The CPU continuously cycles through three phases:

1. Fetch: Load the next instruction from memory
2. Decode: Determine what the instruction does
3. Execute: Perform the operation

Detailed Register Transfers

Fetch

1. MAR ← PC: Copy the program counter to the memory address register
2. MDR ← Memory[MAR]: Read from memory at the address in MAR, store in MDR
3. CIR ← MDR: Copy the instruction from MDR to the current instruction register
4. PC ← PC + 1: Increment the program counter to point to the next instruction

Decode

5. The CU examines the opcode portion of CIR to determine:
   • What operation to perform
   • What operands are needed
   • What addressing mode to use

The CU then generates the appropriate control signals.

Execute

6. The CU sends control signals to execute the instruction. For example:
   • Add: ACC ← ACC + operand
   • Load: ACC ← Memory[address]
   • Store: Memory[address] ← ACC
   • Branch (conditional): If condition met, PC ← address

After execution, the cycle repeats from step 1.

Timing

Each step involves register transfers and bus operations. A typical fetch takes 3–4 clock cycles (one per bus operation), decode takes 1–2 cycles, and execute takes 1–5 cycles depending on the instruction.

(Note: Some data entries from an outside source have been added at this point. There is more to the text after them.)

-- ==== Sys2Proof/Laws/Footprint/Supervision.lean ====
section
/-! SUPPORT. What the operations of Supervision.lean may change. -/

set_option Elab.async false

namespace Sys2Proof.Machine

theorem State.queueRecord_only (s : State) (p st conf q : Nat) : Only (P.pair ||| P.pgAxo) s (State.queueRecord s p st conf q) :=
    by
  unfold State.queueRecord; refine .ite ?_ ?_; refine .ite ?_ ?_; exact .upd (.refl ..); exact .put (.upd (.refl ..))
  exact .refl ..

theorem State.refill_only (s : State) (p : Nat) : Only P.vid s (State.refill s p) := by
  unfold State.refill; exact .comp (.refl ..) (State.markRows_only ..)

theorem State.movePix_only (s : State) (p st conf q : Nat) : Only (P.sram ||| P.ecc ||| P.vid ||| P.light ||| P.pair ||| P.pgSup
    ||| P.pgAxo) s (State.movePix s p st conf q) := by
  unfold State.movePix; dsimp only; refine .iteOff ?_ ?_; exact .comp (.refl ..) (State.setPix_only ..)
  refine .comp (.comp (.comp ?_ (State.countState_only ..)) (State.countState_only ..)) (State.queueRecord_only ..)
  refine .ite ?_ ?_; exact .refl ..; exact .comp (.refl ..) (State.refill_only ..)

theorem State.readHist_only (s : State) (p : Nat) : Only (P.fault ||| P.draws) s (State.readHist s p) := by
  unfold State.readHist; exact .comp (.refl ..) (State.readRange_only ..)

theorem State.showFaulty_only (s : State) (a : Nat) : Only P.pgAsp s (State.showFaulty s a) := by
  unfold State.showFaulty; exact .put (.refl ..) covers_asp

theorem State.afterCharge_only (s : State) (a : Nat) : Only P.fault s (State.afterCharge s a) := by
  unfold State.afterCharge; dsimp only; refine .comp (.comp ?_ (State.pixelClasses_only ..)) (State.evalPolicies_only ..)
  refine .ite ?_ ?_; exact .comp (.refl ..) (State.showFaulty_only ..); exact .refl ..

theorem State.markFill_only (s : State) (a p : Nat) : Only P.vid s (State.markFill s a p) := by
  unfold State.markFill; refine .ite ?_ ?_; exact .comp (.refl ..) (State.markRows_only ..); exact .refl ..

theorem State.readList_only (s : State) (k : Nat) : Only (P.fault ||| P.draws) s (State.readList s k) := by
  unfold State.readList; exact .comp (.refl ..) (State.readRange_only ..)

theorem State.listFault_only (s : State) (p st a : Nat) (glare : Bool) (q : Nat) : Only (P.fault ||| P.draws ||| P.pgSup) s
    (State.listFault s p st a glare q).1 := by
  unfold State.listFault; split; dsimp only
  refine .comp (.comp (.comp ?_ (State.afterCharge_only ..)) (State.markFill_only ..)) (State.markFill_only ..)
  exact .comp (.comp (.comp (.refl ..) (State.readList_only ..)) (State.setLe_only ..)) (State.afterCharge_only ..); split
  dsimp only
  refine .comp (.comp (.put (.comp ?_ (State.setLe_only ..))) (State.afterCharge_only ..)) (State.markFill_only ..)
  exact .comp (.refl ..) (State.readList_only ..); dsimp only
  refine .comp (.comp (.event (.put (.comp ?_ (State.readList_only ..)))) (State.setCond_only ..)) (State.pixelClasses_only ..)
  exact .refl ..

theorem State.unlistFault_only (s : State) (p : Nat) : Only (P.fault ||| P.draws ||| P.pgSup) s (State.unlistFault s p) := by
  unfold State.unlistFault; split; exact .comp (.comp (.refl ..) (State.readList_only ..)) (State.pixelClasses_only ..)
  dsimp only
  refine .comp (.comp (.put (.comp ?_ (State.setLe_only ..))) (State.afterCharge_only ..)) (State.markFill_only ..)
  exact .comp (.refl ..) (State.readList_only ..)

theorem State.countFallback_only (s : State) (p : Nat) : Only (P.pstart ||| P.sram ||| P.ecc ||| P.boot ||| P.isl ||| P.cl |||
    P.vid ||| P.chains ||| P.tiles ||| P.light ||| P.flt ||| P.sio ||| P.skink ||| P.spd ||| P.mode ||| P.stat ||| P.hold |||
    P.sys ||| P.clk ||| P.cls ||| P.pgLnk ||| P.pgSpd ||| P.pgCmp ||| P.pgPlc ||| P.pgAsp ||| P.pgPrf ||| P.pgChn ||| P.pgTil |||
    P.pgSio ||| P.pgCrc) s (State.countFallback s p) := by
  unfold State.countFallback; refine .ite ?_ ?_; dsimp only; refine .iteOn ?_ ?_; exact .upd (.put (.refl ..))
  exact .comp (.refl ..) (State.enterHold_only ..); exact .refl ..

theorem State.confirm_only (s : State) (r : PerRec) (mask : List Word) (p st q : Nat) : Only (P.fault ||| P.draws ||| P.sys |||
    P.pgSup) s (State.confirm s r mask p st q) := by
  unfold State.confirm; split; split; dsimp only; refine .comp (.put (.put (.put (.put ?_)))) (State.countFallback_only ..)
  refine .iteOn ?_ ?_; exact .event (.inc (.ofPair (by assumption) (.comp (.refl ..) (State.listFault_only ..))))
  exact .event (.inc (.refl ..))

theorem State.setForm_only (s : State) (p k : Nat) : Only P.light s (State.setForm s p k) := by
  unfold State.setForm; refine .ite ?_ ?_; exact .refl ..; dsimp only; exact .upd (.refl ..)

theorem State.noteUnverified_only (s : State) (r : PerRec) (p : Nat) : Only P.light s (State.noteUnverified s r p) := by
  unfold State.noteUnverified; split; exact .refl ..; dsimp only; refine .ite ?_ ?_; exact .upd (.refl ..); refine .ite ?_ ?_
  exact .upd (.refl ..); exact .refl ..

theorem State.healthOf_only (s : State) (r : PerRec) (mask : List Word) (p : Nat) : Only P.tiles s (State.healthOf s r mask p).1
    := by
  unfold State.healthOf; dsimp only; refine .iteFst ?_ ?_; dsimp only; exact .refl ..; split; dsimp only; exact .refl ..
  refine .iteFst ?_ ?_; dsimp only; exact .refl ..; dsimp only; exact .comp (.refl ..) (State.joinQueue_only ..)

theorem State.judged_only (s : State) (r : PerRec) (mask : List Word) (p q : Nat) (f : JForm) (res : Nat) : Only (P.fault |||
    P.pair ||| P.draws ||| P.sys ||| P.pgSup ||| P.pgAxo) s (State.judged s r mask p q f res) := by
  unfold State.judged; dsimp only; refine .ite ?_ ?_; refine .ite ?_ ?_
  refine .comp (.comp ?_ (State.healthOf_only ..)) (State.movePix_only ..); refine .ite ?_ ?_
  exact .comp (.refl ..) (State.addSurplus_only ..); exact .refl ..
  refine .comp (.comp (.comp ?_ (State.healthOf_only ..)) (State.movePix_only ..)) (State.listFault_only ..)
  refine .ite ?_ ?_; exact .comp (.refl ..) (State.addSurplus_only ..); exact .refl ..; refine .ite ?_ ?_
  refine .comp (.comp (.comp ?_ (State.setForm_only ..)) (State.setWhy_only ..)) (State.confirm_only ..)
  refine .comp (.comp ?_ (State.healthOf_only ..)) (State.movePix_only ..); refine .ite ?_ ?_
  exact .comp (.refl ..) (State.addSurplus_only ..); exact .refl ..; refine .iteOn ?_ ?_
  refine .comp (.comp (.comp ?_ (State.movePix_only ..)) (State.setForm_only ..)) (State.setWhy_only ..)
  refine .comp ?_ (State.healthOf_only ..); refine .ite ?_ ?_; exact .comp (.refl ..) (State.addSurplus_only ..)
  exact .refl ..; exact .comp (.refl ..) (State.noteUnverified_only ..)

theorem State.noteFail_only (s : State) (q p res : Nat) : Only P.light s (State.noteFail s q p res) := by
  unfold State.noteFail; refine .ite ?_ ?_; exact .refl ..; exact .comp (.refl ..) (State.onRec_only ..)

theorem State.judgeRow_only (s : State) (t tok row q : Nat) (data : List Byte) : Only (P.fault ||| P.pair ||| P.draws ||| P.sys
    ||| P.pgSup ||| P.pgAxo) s (State.judgeRow s t tok row q data) := by
  unfold State.judgeRow; split; exact .refl ..; dsimp only; refine .ite ?_ ?_; exact .inc (.refl ..); refine .foldl ?_ ?_
  exact .comp (.comp (.comp (.refl ..) (State.restore_only ..)) (State.readRange_only ..)) (State.readHist_only ..); intro _ _
  split; exact .refl ..; refine .iteOff ?_ ?_; refine .comp ?_ (State.noteFail_only ..); refine .ite ?_ ?_
  exact .event (.inc (.refl ..)); exact .refl ..; exact .comp (.refl ..) (State.judged_only ..)

theorem execJudgementRelease_only (cycles : Nat) (s : State) {t : State} (h : execJudgementRelease cycles s = .next t) : Only
    (P.fault ||| P.pair ||| P.draws ||| P.sys ||| P.pgSup ||| P.pgAxo) s t := by
  unfold execJudgementRelease at h; replace h := Host.Outcome.next.inj h; subst h; split; exact .refl ..; dsimp only
  refine .foldl ?_ ?_; exact .comp (.peak (.upd (.refl ..))) (State.dropDue_only ..); intro _ _
  exact .comp (.refl ..) (State.judgeRow_only ..)

theorem execSenseStale_only (t : Fin 80) (s : State) {u : State} (h : execSenseStale t s = .next u) : Only (P.fault ||| P.pgSup) s
    u := by
  unfold execSenseStale at h; replace h := Host.Outcome.next.inj h; subst h; refine .ite ?_ ?_
  exact .comp (.event (.comp (.refl ..) (State.onTile_only ..))) (State.staleBit_only ..); exact .refl ..

theorem State.ackPixel_only (s : State) (p : Nat) : Only (P.fault ||| P.pair ||| P.draws ||| P.pgSup ||| P.pgAxo) s
    (State.ackPixel s p) := by
  unfold State.ackPixel; dsimp only; refine .ite ?_ ?_; exact .refl ..
  exact .event (.comp (.comp (.comp (.refl ..) (State.movePix_only ..)) (State.setForm_only ..)) (State.unlistFault_only ..))

theorem State.ackPixels_only (s : State) : Only (P.fault ||| P.pair ||| P.draws ||| P.pgSup ||| P.pgAxo) s (State.ackPixels s) :=
    by
  unfold State.ackPixels; dsimp only; refine .foldl ?_ ?_; exact .comp (.refl ..) (State.restore_only ..); intro _ _
  exact .comp (.refl ..) (State.ackPixel_only ..)

theorem State.ageRows_only (s : State) : Only P.tiles s (State.ageRows s) := by
  unfold State.ageRows; refine .foldl ?_ ?_; exact .refl ..; intro _ _; exact .comp (.refl ..) (State.onTile_only ..)

theorem State.showUnv_only (s : State) (a : Nat) : Only P.fault s (State.showUnv s a) := by
  unfold State.showUnv; dsimp only; exact .comp (.put (.refl ..) covers_asp) (State.setCond_only ..)

theorem State.cycleEnd_only (s : State) : Only P.fault s (State.cycleEnd s) := by
  unfold State.cycleEnd; dsimp only; refine .comp (.upd (.comp ?_ (State.ageRows_only ..))) (State.evalPolicies_only ..)
  refine .foldl ?_ ?_; exact .refl ..; intro _ _; exact .comp (.refl ..) (State.showUnv_only ..)

end Sys2Proof.Machine
end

Example: Trace the fetch-decode-execute cycle for ADD #5 (add immediate 5 to ACC)

Assume: PC = 0x1000, instruction at 0x1000 is ADD #5 (opcode: 0010, operand: 00000101)

1. Fetch:

   • MAR ← PC: MAR = 0x1000
   • MDR ← Memory[0x1000]: MDR = 0010 00000101
   • CIR ← MDR: CIR = 0010 00000101
   • PC ← PC + 1: PC = 0x1001

2. Decode:

   • CU reads opcode 0010 → identifies ADD immediate
   • CU reads operand 00000101 → value 5

3. Execute:

   • ACC ← ACC + 5
   • Set flags in status register (zero, negative, carry, overflow)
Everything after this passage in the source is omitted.